### Data extracts
/-- The plate moved to its candidates (02 R59). -/
def movedPlate (p : Plate) (row col : Candidate) : Plate :=
  { p with top := row.coord, left := col.coord, rowRate := row.rate, colRate := col.rate, held := false }

/-- Close-at-stop after a move (02 R59); none: the plate becomes FREE as a closing. -/
def closeAtStopStep (p : Plate) : Option Plate :=
  if p.closeAtStop && decide (p.state = .shown) && decide (p.rowRate = 0) && decide (p.colRate = 0) then
    if p.fadeStep = 0 then none else some { p with state := .closing, fadePhase := 0 }
  else some p

/-- What a step leaves of a plate (none: FREE as a closing), and its occurrences in order. -/
structure AdvanceResult where
  plate : Option Plate
  notices : List Detail
  deriving DecidableEq, Repr

/-- A plate freed as a closing after the occurrences ds. -/
def freedAfter (p : Plate) (ds : List Detail) : AdvanceResult := { plate := none, notices := ds ++ closedNotice p.toHostFields }

/-- The move of a plate whose candidate is clear (02 R59). -/
def moveStep (p : Plate) (row col : Candidate) : AdvanceResult :=
  let m := movedPlate p row col
  let ds := if row.stopped || col.stopped then stoppedNotice p.toHostFields else []
  match closeAtStopStep m with
  | some m' => { plate := some m', notices := ds }
  | none => freedAfter m ds

/-- A plate held by the plate in slot j (02 R58). -/
def heldStep (ts : Slots) (p : Plate) (j : Slot) : AdvanceResult :=
  { plate := some { p with held := true }
    notices := if p.held then [] else [.motionHeld p.tag (((slotAt ts j).map fun q => q.tag).getD 0)] }

/-- The motion step of a SHOWN or CLOSING plate in slot i (02 R57 to R59). -/
def motionStep (ts : Slots) (i : Slot) (p : Plate) : AdvanceResult :=
  if p.rowRate = 0 ∧ p.colRate = 0 then { plate := some { p with held := false }, notices := [] }
  else
    let row := axisCandidate p.top p.rowRate p.stopRow
    let col := axisCandidate p.left p.colRate p.stopCol
    match firstHit ts (fun j => j == i) { p.toHostFields with top := row.coord, left := col.coord } with
    | some j => heldStep ts p j
    | none => moveStep p row col

/-- The fade and motion steps of a CLOSING plate (02 R56, R57). -/
def advanceClosing (ts : Slots) (i : Slot) (p : Plate) : AdvanceResult :=
  match closingFade p with
  | none => freedAfter p []
  | some p' => motionStep ts i p'

/-- The lifetime, fade and motion steps of a SHOWN plate (02 R52, R54, R55). -/
def advanceShown (ts : Slots) (i : Slot) (p : Plate) : AdvanceResult :=
  match lifetimeStep p with
  | none => freedAfter p []
  | some p' => if p'.state = .closing then advanceClosing ts i p' else motionStep ts i (shownFade p')

/-- The start step of an ARMED plate at the boundary carrying f (02 R53). -/
def advanceArmed (f : FieldNo) (p : Plate) : AdvanceResult :=
  match p.start with
  | .atField g =>
    if atOrBefore g f then { plate := some (becomeShown p), notices := shownNotice p.toHostFields }
    else { plate := some p, notices := [] }
  | .now => { plate := some p, notices := [] }
  | .onCue => { plate := some p, notices := [] }

/-- The steps of one plate by its state (02 R52). -/
def advancePlate (f : FieldNo) (ts : Slots) (i : Slot) (p : Plate) : AdvanceResult :=
  match p.state with
  | .armed => advanceArmed f p
  | .shown => advanceShown ts i p
  | .closing => advanceClosing ts i p

/-- The result of one plate's steps placed in the table. -/
def TableWork.take (w : TableWork) (i : Slot) (r : AdvanceResult) : TableWork :=
  { w with
    slots := putSlot w.slots i r.plate
    notices := w.notices ++ r.notices
    closings := w.closings + (if r.plate.isNone then 1 else 0) }
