/-! ## Requests of the Reference Lock Controller and the Raster Generator -/

/-- SET PROFILE replaces the six values of the named profile (07 R134), SET INPUT one assignment (07 R135), READ TIMING reports the
image and the sync-fault set in the 17 bytes of 09 R187, and empties the set (07 R154). -/
def Obligations.ReferenceSettingsAreReplaced : Prop :=
  ∀ (s : State) (rest : List Byte),
    (∀ n w q m h z g : Byte, n.toNat ≤ 1 → 1 ≤ w.toNat → w.toNat ≤ 31 → 8 ≤ q.toNat → 1 ≤ m.toNat → m.toNat ≤ 63 →
      z.toNat ≤ 15 → g.toNat ≤ 7 → RequestReady s 0x02#8 2 [n, w, q, m, h, z, g] rest →
      ∀ p : Profile, p = { lineWindow := w.toNat, qualify := q.toNat, missLimit := m.toNat, holdover := h.toNat,
                           zone := z.toNat, trackGain := g.toNat } →
        exec .setProfile s = .next { answered s rest 0x00#8 [] with
          rlc := if n = 0x00#8 then { s.rlc with broadcast := p } else { s.rlc with tape := p } }) ∧
    (∀ i p : Byte, i.toNat ≤ 1 → p.toNat ≤ 1 → RequestReady s 0x03#8 2 [i, p] rest →
      ∀ v : ProfileName, v = (if p = 0x00#8 then .broadcast else .tape) →
        exec .setInput s = .next { answered s rest 0x00#8 [] with
          rlc := if i = 0x00#8 then { s.rlc with assignA := v } else { s.rlc with assignB := v } }) ∧
    (RequestReady s 0x07#8 19 [] rest →
      ∃ body, TimingBodyOf s.rlc.image s.rlc.faults body ∧
        exec .readTiming s = .next { answered s rest 0x02#8 body with
          rlc := { s.rlc with faults := { mismatch := false, longField := false, shortField := false, parity := false,
                                          holdover := false } } })

/-- SELECT SOURCE (07 R149): the selected source named again changes nothing; otherwise SEARCH is entered from SEARCH and LINE LOCK,
FLYWHEEL from FRAME LOCK and FLYWHEEL (07 R144), with LOCK CHANGE where the lock state changes. From FRAME LOCK the next line is
predicted one measured period after the last line's time; in FLYWHEEL the line timing is kept. That a line still open is settled at
its own time, good if its sync has come, with the miss count and the measured period undecided, is the model's choice (log 38). -/
def Obligations.SelectSourceMovesTheLockState : Prop :=
  ∀ (s : State) (n : Byte) (rest : List Byte) (new : Input), n.toNat ≤ 1 → new = (if n = 0x00#8 then .a else .b) →
    RequestReady s 0x01#8 2 [n] rest →
    (s.rlc.source = new → exec .selectSource s = .next (answered s rest 0x00#8 [])) ∧
    (s.rlc.source ≠ new → s.rlc.lock = .search →
      exec .selectSource s = .next { answered s rest 0x00#8 [] with rlc := inSearch { s.rlc with source := new } }) ∧
    (s.rlc.source ≠ new → s.rlc.lock = .lineLock →
      exec .selectSource s = .next { answered s rest 0x00#8 [] with
        rlc := inSearch { s.rlc with source := new }
        raster := inHold s.raster
        att := s.att.occur (.lockChange .lineLock .search) }) ∧
    (s.rlc.source ≠ new → s.rlc.lock = .frameLock ∨ s.rlc.lock = .flywheel →
      ∀ c : RefLock,
        c = { s.rlc with source := new, lock := .flywheel, fields := 0, holdover := 0, goodCount := 0, waiting := false } →
        (s.rlc.lock = .frameLock → s.rlc.entered = false → exec .selectSource s = .next { answered s rest 0x00#8 [] with
          rlc := { c with prediction := some (s.rlc.lineTime + s.rlc.period), nominalNext := none }
          raster := inHold s.raster
          att := s.att.occur (.lockChange .frameLock .flywheel) }) ∧
        (∀ p lt : Time, s.rlc.lock = .frameLock → s.rlc.entered = true → s.rlc.prediction = some p →
          lt = s.rlc.windowSync.getD p → exec .selectSource s = .next { answered s rest 0x00#8 [] with
            rlc := { c with entered := false, lineTime := lt, lineGood := s.rlc.windowSync.isSome, windowSync := none
                            prediction := some (lt + s.rlc.period), nominalNext := none }
            raster := inHold s.raster
            att := s.att.occur (.lockChange .frameLock .flywheel) }) ∧
        (s.rlc.lock = .flywheel → exec .selectSource s = .next { answered s rest 0x00#8 [] with rlc := c }))
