theorem closeWindow_missed (he : s.rlc.entered = true) (h : ¬ s.rlc.missReachesLimit = true) :
    closeWindow s = { s with rlc := s.rlc.decideLine } := by
  simp only [closeWindow, RefLock.ensureEntered_of he, if_neg h]
  rfl

theorem closeWindow_limit (he : s.rlc.entered = true) (h : s.rlc.missReachesLimit = true) :
    closeWindow s = loseLines { s with rlc := s.rlc.decideLine } := by
  simp only [closeWindow, RefLock.ensureEntered_of he, if_pos h]
  rfl

theorem loseLines_lineLock (hl : s.rlc.lock = .lineLock) : loseLines s = enterSearch s := by
  simp only [loseLines, hl]

theorem loseLines_frameLock (hl : s.rlc.lock = .frameLock) : loseLines s = enterFlywheel s := by
  simp only [loseLines, hl]

/-! ## FLYWHEEL PREDICTED LINE (07 R144) -/

theorem passFlywheelLine_passes {p : Time} (hl : s.rlc.lock = .flywheel) (hp : s.rlc.prediction = some p) :
    passFlywheelLine s = { s with rlc := s.rlc.flywheelLine p } := by
  simp only [passFlywheelLine, hl, hp]
  rfl

theorem passFlywheelLine_notDue (hl : s.rlc.lock ≠ .flywheel) : passFlywheelLine s = s := by
  unfold passFlywheelLine
  split
  · rename_i hl' _
    exact absurd hl' hl
  · rfl

end

/-- Settles O53: a close by whether the line's sync has come and the miss limit is reached, and a line passed by prediction. -/
theorem windowsCloseGoodOrMissed : Obligations.WindowsCloseGoodOrMissed := by
  refine ⟨fun s p hp hl => ⟨fun he => ?enters, fun t he hw => ⟨s.rlc.periodAt t, ?good, RefLock.periodAt_measured, RefLock.periodAt_kept⟩,
      fun c limit he hw hlimit hc hin hout => ?missed⟩,
    fun s => execLineWindowClose_notDue, fun s p hl hp => congrArg Host.Outcome.next (passFlywheelLine_passes hl hp),
    fun s hl => congrArg Host.Outcome.next (passFlywheelLine_notDue hl),
    fun c => ⟨rfl, fun std f hstd hf => ⟨RefLock.enterLine_within hstd hf, RefLock.enterLine_ends hstd hf⟩⟩⟩
  case enters =>
    rw [execLineWindowClose_due hl hp, execLineWindowClose_due (by exact hl) (by exact hp), closeWindow_enterLine he]
  case good => rw [execLineWindowClose_due hl hp, closeWindow_good he hw, RefLock.decideLine_good hw]
  case missed =>
    generalize c.missCount = count at hc hin hout
    subst hc
    have hcount : (if s.rlc.inZone then s.rlc.missCount else s.rlc.missCount + 1) = count := by
      by_cases hz : InZone s.rlc
      · rw [if_pos (s.rlc.inZone_iff.mpr hz), hin hz]
      · rw [if_neg (mt s.rlc.inZone_iff.mp hz), hout hz]
    have hdecided := RefLock.decideLine_missed he hw hp
    have hreaches := (RefLock.missReachesLimit_iff hw).trans hlimit.symm
    rw [hcount] at hdecided
    rw [execLineWindowClose_due hl hp]
    refine ⟨fun hno => congrArg Host.Outcome.next ?counted, fun hyes hline => congrArg Host.Outcome.next ?search,
      fun hyes hframe => congrArg Host.Outcome.next ?flywheel⟩
    case counted => rw [closeWindow_missed he (mt hreaches.mp hno), hdecided]
    case search =>
      rw [closeWindow_limit he (hreaches.mpr hyes), hdecided, loseLines_lineLock (by exact hline), enterSearch_eq, ← hline]
    case flywheel =>
      rw [closeWindow_limit he (hreaches.mpr hyes), hdecided, loseLines_frameLock (by exact hframe), enterFlywheel_eq,
        RefLock.toFlywheel_closed rfl, ← hframe]

end Sys2Proof.Machine
end

section
/-! PROOFS. FIELD SYNC: identification in LINE LOCK, the checks of a FRAME LOCK field, confirmation in FLYWHEEL, and the entry to FRAME LOCK
(07 R131, R139 to R142, R146, R148; 08 R161, R166). -/

namespace Sys2Proof.Machine

/-! ## The line that a field sync belongs to (07 R139; log 22) -/

section
variable {c : RefLock} {t p : Time}

theorem RefLock.lineOfEvent_opened (hp : c.prediction = some p) (h : p - c.window16 ≤ t) : c.lineOfEvent t = c.ensureEntered := by
  refine if_pos ?_
  rw [RefLock.windowOpened, hp]
  exact decide_eq_true h

/-- An event belongs to the line already entered, and to the last one before the next window opens (07 R139). -/
theorem RefLock.lineOfEvent_current (h : c.entered = true ∨ ∃ p, c.prediction = some p ∧ t < p - c.window16) :
    c.lineOfEvent t = c := by
  rcases h with he | ⟨p, hp, hlt⟩
  · rw [RefLock.lineOfEvent, RefLock.ensureEntered_of he, ite_self]
  · refine if_neg ?_
    rw [RefLock.windowOpened, hp]
    exact fun h => absurd (of_decide_eq_true h) (Int.not_le.mpr hlt)

theorem RefLock.lineOfEvent_enterLine (he : c.entered = false) (hp : c.prediction = some p) (h : p - c.window16 ≤ t) :
    c.enterLine.lineOfEvent t = c.lineOfEvent t := by
  rw [RefLock.lineOfEvent_opened hp h, RefLock.lineOfEvent_opened (by exact hp) (by exact h), RefLock.enterLine_ensureEntered he]

end

/-! ## FIELD SYNC by lock state -/

section
variable {s : State} {pat : Pattern} {t : Time}

theorem fieldSync_disregarded {x : Input}
    (h : x ≠ s.rlc.source ∨ s.rlc.lock = .search ∨ (s.rlc.lock = .flywheel ∧ s.rlc.waiting = false)) :
    fieldSync x pat t s = s := by
  unfold fieldSync
  split
  · rename_i hx
    rcases h with hne | hl | ⟨hl, hw⟩
    · exact absurd hx hne
    · simp only [hl]
    · simp only [hl, flywheelFieldSync, hw]
  · rfl

theorem fieldSync_lineLock (hl : s.rlc.lock = .lineLock) : fieldSync s.rlc.source pat t s = pairSync pat t s := by
  simp only [fieldSync, if_true, hl]

theorem fieldSync_frameLock (hl : s.rlc.lock = .frameLock) : fieldSync s.rlc.source pat t s = frameSync pat t s := by
  simp only [fieldSync, if_true, hl]

theorem fieldSync_confirms {std : Standard} (hl : s.rlc.lock = .flywheel) (hw : s.rlc.waiting = true)
    (hstd : s.rlc.standard = some std) : fieldSync s.rlc.source pat t s = confirm std pat t s := by
  simp only [fieldSync, if_true, hl, flywheelFieldSync, hw, hstd]

/-- A field sync that enters its own line does what it does on the line entered before it (07 R139; log 22). -/
theorem fieldSync_enterLine {p : Time} (hl : s.rlc.lock = .lineLock ∨ s.rlc.lock = .frameLock) (he : s.rlc.entered = false)
    (hp : s.rlc.prediction = some p) (h : p - s.rlc.window16 ≤ t) :
    fieldSync s.rlc.source pat t s = fieldSync s.rlc.source pat t { s with rlc := s.rlc.enterLine } := by
  have hline := RefLock.lineOfEvent_enterLine he hp h
  rcases hl with hl | hl
  · have hsync : pairSync pat t s = pairSync pat t { s with rlc := s.rlc.enterLine } := by
      rw [pairSync, pairSync, hline]
      rfl
    exact (fieldSync_lineLock hl).trans (hsync.trans (fieldSync_lineLock (s := { s with rlc := s.rlc.enterLine }) hl).symm)
  · have hsync : frameSync pat t s = frameSync pat t { s with rlc := s.rlc.enterLine } := by
      rw [frameSync, frameSync, hline]
      rfl
    exact (fieldSync_frameLock hl).trans (hsync.trans (fieldSync_frameLock (s := { s with rlc := s.rlc.enterLine }) hl).symm)

/-! ## Entry to FRAME LOCK (07 R140, R148; 08 R161) -/

section
variable {std : Standard} {f : RefField} (hstd : s.rlc.standard = some std) (hf : s.rlc.field = some f)
include hstd hf

theorem entryDecision_differ (hne : std ≠ s.raster.std) : entryDecision s t = hardAlign s .standardChange t := by
  simp only [entryDecision, hstd, hf, if_neg hne]

theorem entryDecision_equal (heq : std = s.raster.std) :
    entryDecision s t = entrySteer
      (s.withRlc (s.rlc.recordPhase s.raster.line16 (phaseError s.raster (refFrameLine std f) (entryOutput s))))
      (phaseError s.raster (refFrameLine std f) (entryOutput s)) t := by
  simp only [entryDecision, hstd, hf, if_pos heq]

end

### Directions
Look above for the line with "def movedPlate (p" and the line with "in order. -/". Write out those two lines and all the lines between them, exactly, and no others.

### Answer to this problem
def movedPlate (p : Plate) (row col : Candidate) : Plate :=
  { p with top := row.coord, left := col.coord, rowRate := row.rate, colRate := col.rate, held := false }

/-- Close-at-stop after a move (02 R59); none: the plate becomes FREE as a closing. -/
def closeAtStopStep (p : Plate) : Option Plate :=
  if p.closeAtStop && decide (p.state = .shown) && decide (p.rowRate = 0) && decide (p.colRate = 0) then
    if p.fadeStep = 0 then none else some { p with state := .closing, fadePhase := 0 }
  else some p

/-- What a step leaves of a plate (none: FREE as a closing), and its occurrences in order. -/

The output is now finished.